■ **EXTRACTED ENTRIES**
theorem prepareEngine_prepared {s : State} (queue : s.engine.queue = []) (granted : s.engine.granted = []) :
    Prepared s (prepareEngine s) := by
  have first := firstEnvelope_parts granted
  have stored := firstEnvelope_frame s
  have started := coldStarts_port (firstEnvelope s)
  have empty := first.queue.trans queue
  have cold := forEach_consumes (I := ColdQueue (firstEnvelope s).key (firstEnvelope s).engine) (f := coldStartPort)
    (fun _ _ _ h => h.coldStart)
    (⟨by decide, by rw [empty]; nofun, by rw [empty]; exact .nil, rfl, rfl⟩ :
      ColdQueue (firstEnvelope s).key (firstEnvelope s).engine allPorts (firstEnvelope s))
  have noted : NoticeFrame (forEach allPorts coldStartPort (firstEnvelope s)) (prepareEngine s) :=
    forEach_rel .refl .trans (fun p u => by
      split
      · exact postNotice_frame _ u
      · exact .refl u) _ _
  have frame := prepareEngine_frame s
  generalize prepareEngine s = t at noted frame ⊢
  generalize firstEnvelope s = u at first stored started empty cold noted
  generalize forEach allPorts coldStartPort u = v at started cold noted
  have engine : t.engine = { u.engine with queue := v.engine.queue } := noted.engine.trans cold.engine
  have port : ∀ p, t.port p = v.port p := fun p => congrArg (tget · p) noted.ports
  have key : t.key = u.key := (key_of_cfg fun q => by rw [State.cfg, port]; rfl).trans cold.key_eq
  exact {
    frame := frame
    port := fun p => by
      rw [port, started, coldStartPort_port, State.cfg, first.port, stored.store]
      simp only [true_and]
      rfl
    granted := by rw [engine]; exact first.granted.trans granted
    queue := by rw [key, engine]; exact cold.queue
    reserve := by rw [engine]; exact first.reserve
    margin := by rw [engine]; exact first.margin
    holdTime := by rw [engine]; exact first.holdTime
    held := by rw [engine]; exact first.held
    envelope := by rw [engine]; exact first.envelope }

end Sys2Proof.Machine
end

section
/-! The end of INIT (O7), fourth part: the mode leaves INIT, the lines come up, and the first pass runs (R75, R113, R115,
R134). -/

namespace Sys2Proof.Machine

/-! ## The lines that the rails bring up (R115, R134) -/

theorem queueStateRecord_line_ne {p q : Port} (h : q ≠ p) (s : State) : (queueStateRecord p s).line q = s.line q := by
  unfold queueStateRecord
  split
  · exact State.setLine_line_ne _ _ h
  · rfl

theorem turnOnLine_line_ne {p q : Port} (h : q ≠ p) (s : State) : (turnOnLine p s).line q = s.line q := by
  unfold turnOnLine
  split
  · rfl
  · rw [queueStateRecord_line_ne h, State.setLine_line_ne _ _ h]

theorem LineRec.queueState_rate (r : StateRecord) (l : LineRec) : (l.queueState r).rate = l.rate := by
  unfold queueState
  repeat' split
  all_goals rfl

theorem queueStateRecord_rate (p q : Port) (s : State) : ((queueStateRecord p s).line q).rate = (s.line q).rate := by
  unfold queueStateRecord
  split
  · rw [State.setLine_line]
    split
    · next own => rw [LineRec.queueState_rate, own]
    · rfl
  · rfl

theorem turnOnLine_rate (p q : Port) (s : State) : ((turnOnLine p s).line q).rate = (s.line q).rate := by
  unfold turnOnLine
  split
  · rfl
  · rw [queueStateRecord_rate, State.setLine_line]
    split
    · next own => rw [own]; rfl
    · rfl

/-- R134: a line that is turned on drives a break. -/
theorem turnOnLine_tx (p q : Port) (s : State) :
    ((turnOnLine p s).line q).tx = if q = p ∧ (s.line q).tx = .off then .breaking else (s.line q).tx := by
  by_cases own : q = p
  · subst own
    by_cases off : (s.line q).tx = .off
    · rw [if_pos ⟨rfl, off⟩, turnOnLine, if_neg (by simp [LineRec.isOn_of_off off]), queueStateRecord_tx,
        State.setLine_line_self]
      rfl
    · rw [if_neg fun h => off h.2, turnOnLine_on off]
  · rw [if_neg fun h => own h.1, turnOnLine_line_ne own]

theorem turnOnLine_cfg (p q : Port) (s : State) : (turnOnLine p s).cfg q = s.cfg q :=
  congrArg (fun v => (tget v q).config) (turnOnLine_frame p s).ports

/-- R115: the rails and the lines are on. -/
theorem turnRailsOn_marks (s : State) : (turnRailsOn s).rails = true ∧ (turnRailsOn s).linesOn = true := by
  refine forEach_keeps (I := fun u => u.rails = true ∧ u.linesOn = true) (fun p u ⟨rails, linesOn⟩ => ?_) allPorts
    ⟨rfl, rfl⟩
  split
  · exact ⟨(turnOnLine_frame p u).rails.trans rails, (turnOnLine_frame p u).linesOn.trans linesOn⟩
  · exact ⟨rails, linesOn⟩

theorem turnRailsOn_rate (q : Port) (s : State) : ((turnRailsOn s).line q).rate = (s.line q).rate := by
  refine forEach_keeps (I := fun u => (u.line q).rate = (s.line q).rate) (fun p u same => ?_) allPorts rfl
  split
  · exact (turnOnLine_rate p q u).trans same
  · exact same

■ **ASSIGNED TASK**
Only a number is expected here: the count of lines in the listing that hold the string "started".

■ **COMPLETED EXERCISE**
4